Unrequited Love: Surviving Lost Love

Unrequited Love: Surviving Lost Love

Letting Go of Unrequited Love

This is never an easy subject to discuss, so take a few deep breaths and understand that you are now on the brink of something wonderful. Yes I said, wonderful. Stick around and perhaps you’ll see a glimmer of hope in my point.

Get a detailed relationship reading with Psychic Cecilia ext. 6218 today and let go of unrequited love. 

Each person who comes into our lives is sent to teach us something about ourselves or others, and how we relate to them. The Universe and God are both teaching us things every day, but it is up to us to discern and learn from those lessons—the mistakes as well as the triumphs. I want you to do something. Make a list of those things you’ve learned, (good and bad) about your previous relationships. Don’t just start with the romantic ones! Go all the way back to the beginning and consider your relationships with your parents, teachers, friends and even your pets! This is how you begin to let go of unrequited love.
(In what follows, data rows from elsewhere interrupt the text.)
-- ==== Sys2Proof/Laws/Ops.lean ====
section
/-! SUPPORT. One lemma for each shared operation that says what it can do: byte packing, the lane scheduler, the lane scan, tail
buffers, and the three ways a command completes. -/

namespace Sys2Proof.Machine

/-! ### Byte packing -/

theorem packBytes_congr {b b' : Nat → Byte} {n : Nat} (h : ∀ k < n, b k = b' k) : packBytes b n = packBytes b' n := by
  induction n with
  | zero => rfl
  | succ n ih => simp only [packBytes, ih fun k hk => h k (by omega), h n (by omega)]

theorem rd64_congr {e : Endian} {b b' : Nat → Byte} (h : ∀ k < 8, b k = b' k) : rd64 e b = rd64 e b' := by
  cases e
  · exact packBytes_congr h
  · exact packBytes_congr fun k _ => h (7 - k) (by omega)

/-- A lane reads the bytes 0 to 15 and no other (41_absorption.md R121). -/
theorem laneState_congr {c : Config} {sd : Word} {inner : Bool} {b b' : Nat → Byte} {h : Quad}
    (hb : ∀ k < 16, b k = b' k) : laneState c sd inner b h = laneState c sd inner b' h := by
  have h0 : rd64 c.endian b = rd64 c.endian b' := rd64_congr fun k hk => hb k (by omega)
  have h1 : rd64 c.endian (fun k => b (8 + k)) = rd64 c.endian (fun k => b' (8 + k)) :=
    rd64_congr fun k hk => hb (8 + k) (by omega)
  simp only [laneState, h0, h1]

/-- The lanes of a message read its first `16 * m` bytes and no other. -/
theorem laneRun_congr {c : Config} {sd : Word} {b b' : Nat → Byte} {m : Nat} {h : Quad}
    (hb : ∀ k < 16 * m, b k = b' k) : laneRun c sd b m h = laneRun c sd b' m h := by
  induction m with
  | zero => rfl
  | succ m ih =>
    simp only [laneRun, ih fun k hk => hb k (by omega)]
    exact laneState_congr fun k hk => hb (16 * m + k) (by omega)

/-- Tail absorption reads the bytes below `r` and no other (42_finalization.md R141). -/
theorem tailAbsorb_congr {t : TailOps} {b b' : Nat → Byte} {r : Nat} {h : Quad} (hb : ∀ k < r, b k = b' k) :
    tailAbsorb t b r h = tailAbsorb t b' r h := by
  induction r generalizing h with
  | zero => rfl
  | succ r ih => simp only [tailAbsorb, hb r (by omega), ih fun k hk => hb k (by omega)]

theorem closeState_congr {c : Config} {sd : Word} {b b' : Nat → Byte} {r : Nat} {h : Quad} (hb : ∀ k < r, b k = b' k) :
    closeState c sd b r h = closeState c sd b' r h := by
  simp only [closeState, tailAbsorb_congr hb]

/-! ### The lane scheduler -/

/-- A byte through the scheduler changes `H`, `INNER`, `LBUF`, `LFILL` and nothing else (41_absorption.md R123). -/
theorem State.pushByte_changes (s : State) (d : Byte) :
    ∃ h i b f, s.pushByte d = { s with h := h, inner := i, lbuf := b, lfill := f } := by
  unfold State.pushByte
  dsimp only
  split
  · exact ⟨_, _, _, _, rfl⟩
  · exact ⟨s.h, s.inner, _, _, rfl⟩

theorem State.pushBytes_changes (s : State) (d : Nat → Byte) (n : Nat) :
    ∃ h i b f, s.pushBytes d n = { s with h := h, inner := i, lbuf := b, lfill := f } := by
  induction n with
  | zero => exact ⟨s.h, s.inner, s.lbuf, s.lfill, rfl⟩
  | succ n ih =>
    obtain ⟨h, i, b, f, e⟩ := ih
    obtain ⟨h', i', b', f', e'⟩ := State.pushByte_changes (s.pushBytes d n) (d n)
    exact ⟨h', i', b', f', by rw [State.pushBytes, e', e]⟩

theorem State.pushBytes_frame (s : State) (d : Nat → Byte) (n : Nat) :
    s.pushBytes d n =
      { s with
        h := (s.pushBytes d n).h, inner := (s.pushBytes d n).inner,
        lbuf := (s.pushBytes d n).lbuf, lfill := (s.pushBytes d n).lfill } := by
  obtain ⟨h, i, b, f, e⟩ := State.pushBytes_changes s d n
  rw [e]

theorem State.push_frame (s : State) (d : Nat → Byte) (n : Nat) :
    s.push d n =
      { s with
        h := (s.pushBytes d n).h, inner := (s.pushBytes d n).inner,
        lbuf := (s.pushBytes d n).lbuf, lfill := (s.pushBytes d n).lfill,
        count := s.count + BitVec.ofNat 64 n } := by
  unfold State.push
  rw [State.pushBytes_frame]

/-- The first `m` lanes of a byte string, from an alternator that stands at `p` (41_absorption.md R121). -/
def lanesFrom (c : Config) (seed : Word) (p : Bool) (b : Nat → Byte) : Nat → Quad → Quad
  | 0, h => h
  | k + 1, h => laneState c seed (p ^^ decide (k % 2 = 1)) (fun j => b (16 * k + j)) (lanesFrom c seed p b k h)

theorem lanesFrom_even (c : Config) (seed : Word) (b : Nat → Byte) (m : Nat) (h : Quad) :
    lanesFrom c seed false b m h = laneRun c seed b m h := by
  induction m with
  | zero => rfl
  | succ m ih => simp only [lanesFrom, laneRun, Bool.false_xor, ih]

/-- The bytes `D[0..T-1]` have been absorbed since the hash state was `h0` and the alternator `p` (41_absorption.md R125): every
full lane is in `H`, the rest is in `LBUF`. -/
structure State.Absorbed (p : Bool) (h0 : Quad) (D : Nat → Byte) (T : Nat) (s : State) : Prop where
  hash : s.h = lanesFrom s.cfg s.sseed p D (T / 16) h0
  parity : s.inner = (p ^^ decide (T / 16 % 2 = 1))
  fill : s.lfill.val = T % 16
  rest : ∀ k < T % 16, s.lbufByte k = D (16 * (T / 16) + k)

/-- The byte at index `k` after a byte is stored at index `i`. -/
theorem lbufByte_set (v : Vector Byte 16) (i k : Nat) (hi : i < 16) (d : Byte) :
    (v.set i d)[k]?.getD 0 = if k = i then d else v[k]?.getD 0 := by
  rw [Vector.getElem?_set]
  by_cases h : i = k
  · subst h; simp
  · simp [h, Ne.symm h]

/-- One byte of the message goes through the scheduler (41_absorption.md R123). -/
theorem State.pushByte_absorbed {p : Bool} {h0 : Quad} {D : Nat → Byte} {T : Nat} {s : State} (h : s.Absorbed p h0 D T) :
    (s.pushByte (D T)).Absorbed p h0 D (T + 1) := by
  have hf := h.fill
  by_cases h15 : s.lfill.val = 15
  · have hq : (T + 1) / 16 = T / 16 + 1 := by omega
    have hr : (T + 1) % 16 = 0 := by omega
    have e : s.pushByte (D T) = { ({ s with lbuf := s.lbuf.set s.lfill.val (D T) } : State).lane
        ({ s with lbuf := s.lbuf.set s.lfill.val (D T) } : State).lbufByte with lfill := 0 } := by
      unfold State.pushByte
      dsimp only
      rw [if_pos h15]
    rw [e]
    refine ⟨?_, ?_, ?_, ?_⟩
    · show laneState s.cfg s.sseed s.inner _ s.h = _
      rw [hq, lanesFrom, h.hash, h.parity]
      refine laneState_congr fun k hk => ?_
      show (s.lbuf.set s.lfill.val (D T))[k]?.getD 0 = _
      rw [lbufByte_set _ _ _ s.lfill.isLt]
      split
      · next e => rw [e, show 16 * (T / 16) + s.lfill.val = T by omega]
      · next e => exact h.rest k (by omega)
    · show (!s.inner) = _
      rw [hq, h.parity, ← Bool.xor_not]
      congr 1
      by_cases hp : T / 16 % 2 = 1
      · simp [hp, show (T / 16 + 1) % 2 = 0 by omega]
      · simp [show T / 16 % 2 = 0 by omega, show (T / 16 + 1) % 2 = 1 by omega]
    · exact hr.symm
    · intro k hk; omega
  · have hlt := s.lfill.isLt
    have hq : (T + 1) / 16 = T / 16 := by omega
    have hr : (T + 1) % 16 = T % 16 + 1 := by omega
    have e : s.pushByte (D T) = { s with lbuf := s.lbuf.set s.lfill.val (D T), lfill := s.lfill + 1 } := by
      unfold State.pushByte
      dsimp only
      rw [if_neg h15]
    rw [e]
    refine ⟨?_, ?_, ?_, ?_⟩
    · rw [hq]; exact h.hash
    · rw [hq]; exact h.parity
    · show (s.lfill + 1 : Fin 16).val = _
      rw [Fin.val_add, hr]
      show (s.lfill.val + 1) % 16 = _
      omega
    · intro k hk
      rw [hq]
      show (s.lbuf.set s.lfill.val (D T))[k]?.getD 0 = _
      rw [lbufByte_set _ _ _ s.lfill.isLt]
      split
      · next e => rw [e, show 16 * (T / 16) + s.lfill.val = T by omega]
      · next e => exact h.rest k (by omega)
Repeating the Same Mistakes

You can repeat the same mistakes over and over again until you get it right, and when you finally get it right, it means that you’ve learned whatever lesson you’ve needed to learn. Getting it right means learning to stand up for yourself in an assertive (never aggressive) way. You need to listen with your heart as well as your mind and trust your instincts when it comes to discerning the truth.

Will They Come Back?

Many of  my callers ask me the following question: “Will they come back to me?” But what they really want to know is, “Will they come back to me and make everything as good as it was or even better than before they left?” The truth is: probably not.
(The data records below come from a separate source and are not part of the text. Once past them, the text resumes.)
/-- A command, and a fence that changes a byte. -/
theorem witness_CoreNeverWritesTheBufferSpace :
    (∃ t, exec (.oneshot 2) (bufferState .le) = .next t) ∧
      ∃ t, step { bufferState .le with staged := [(0x1000, 0xFF)], events := [.fence] } = .next t ∧
        t.portByte 0x1000 ≠ (bufferState .le).portByte 0x1000 := ⟨⟨_, rfl⟩, _, rfl, by decide⟩

theorem witness_FenceMakesTheStoresVisible :
    ({ bufferState .le with staged := [(0x1000, 0xFF), (0x1000, 0xFE)], events := [.fence] } : State).events = .fence :: [] ∧
      Memory.wf (bufferState .le).mem := ⟨rfl, by decide⟩

/-- By reset, and by the completion of an INIT. -/
theorem witness_OnlyTheListedOperationsWriteH :
    (∃ t, step { openState .le with events := [.reset] } = .next t ∧ t.h ≠ (openState .le).h) ∧
      ∃ t, step (issued (idleState .le) 0x01) = .next t ∧ t.h ≠ (idleState .le).h ∧ t.err = .ok ∧ t.running = none :=
  ⟨⟨_, rfl, by decide⟩, ⟨_, rfl, by decide, by decide, by decide⟩⟩

/-- By reset, and by the completion of an ABSORB that fills a lane. -/
theorem witness_OnlyLanesInitAndClearChangeInner :
    (∃ t, step { partState with inner := true, events := [.reset] } = .next t ∧ t.inner ≠ true) ∧
      ∃ t, step (issued partState 0x402) = .next t ∧ t.inner ≠ partState.inner :=
  ⟨⟨_, rfl, by decide⟩, ⟨_, rfl, by decide⟩⟩

theorem witness_EveryAnsweredCommandEnds :
    (issued (bufferState .le) 0x24).running = some ((bufferState .le).latch 0x24) ∧
      (issued (bufferState .le) 0x24).unanswered ((bufferState .le).latch 0x24).srcAddr.toNat
        ((bufferState .le).latch 0x24).length.toNat = false ∧
      (issued (bufferState .le) 0x24).events = [] := by decide

/-- It rises at a write to `CTRL`; it falls at a completion and at a reset. -/
theorem witness_BusyRisesAtIssueAndFallsAtCompletion :
    (∃ t, step { idleState .le with events := [writeEvent (tc2 .le) .ctrl 0] } = .next t ∧ t.busy = true) ∧
      (∃ t, step (issued (idleState .le) 0) = .next t ∧ t.busy = false) ∧
      (idleState .le).busy = false ∧ (issued (idleState .le) 0).busy = true :=
  ⟨⟨_, rfl, by decide⟩, ⟨_, rfl, by decide⟩, by decide, by decide⟩

end Sys2Proof.Tests
end

section
/-! Words and bytes: rotation (00_scope.md R9), and the byte orders of `rd64` and `wr64` (R10). -/

namespace Sys2Proof.Machine

theorem rotr_getLsbD (x : Word) {k j : Nat} (hk : k < 64) (hj : j < 64) :
    (rotr x k).getLsbD j = x.getLsbD ((j + k) % 64) := by
  rw [rotr_eq_rotateRight x hk, BitVec.getLsbD_rotateRight, Nat.mod_eq_of_lt hk]
  by_cases hwrap : j < 64 - k
  · simp [hwrap, show (j + k) % 64 = k + j by omega]
  · simp [hwrap, hj, show (j + k) % 64 = j - (64 - k) by omega]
You should think about why you want your lost love to come back. Do you really want to experience all that pain and heartbreak again, because chances are, you will.

Single Long Enough?

Another popular question I get is: “How do I know I’ve been single long enough before looking for love again?” It doesn’t matter if it’s been weeks, months, or even years, you’re not ready for a new relationship if you are still holding on to a past relationship. You may claim you’re over that person, but if you tell me you want to feel like you did, with them, you’re not. Admit it, you want them back, and the ghost of that relationship isn’t going to let you move on because it’s still a big part of your life. It’s not fair to you or your potential mates that you’re still holding a torch for unrequited love.

Why Did They Leave?

The most popular question I’m asked is usually in two parts: “Why did they leave?” and “Was there someone else?/Did they cheat?” When you have lost your trust in someone, it’s going to be difficult to get back to that warm and fuzzy place of love you desire. Without trust, there can be no real love. Love is an emotional and vulnerable state to be in. It’s one thing to be able to trust a partner, but in order to do that, you first have to trust yourself.

People leave relationships for many reasons, but often, it’s because they weren’t ready. And while that’s not as satisfying or comforting as other reasons may be to you, the fact is, it’s often the truth.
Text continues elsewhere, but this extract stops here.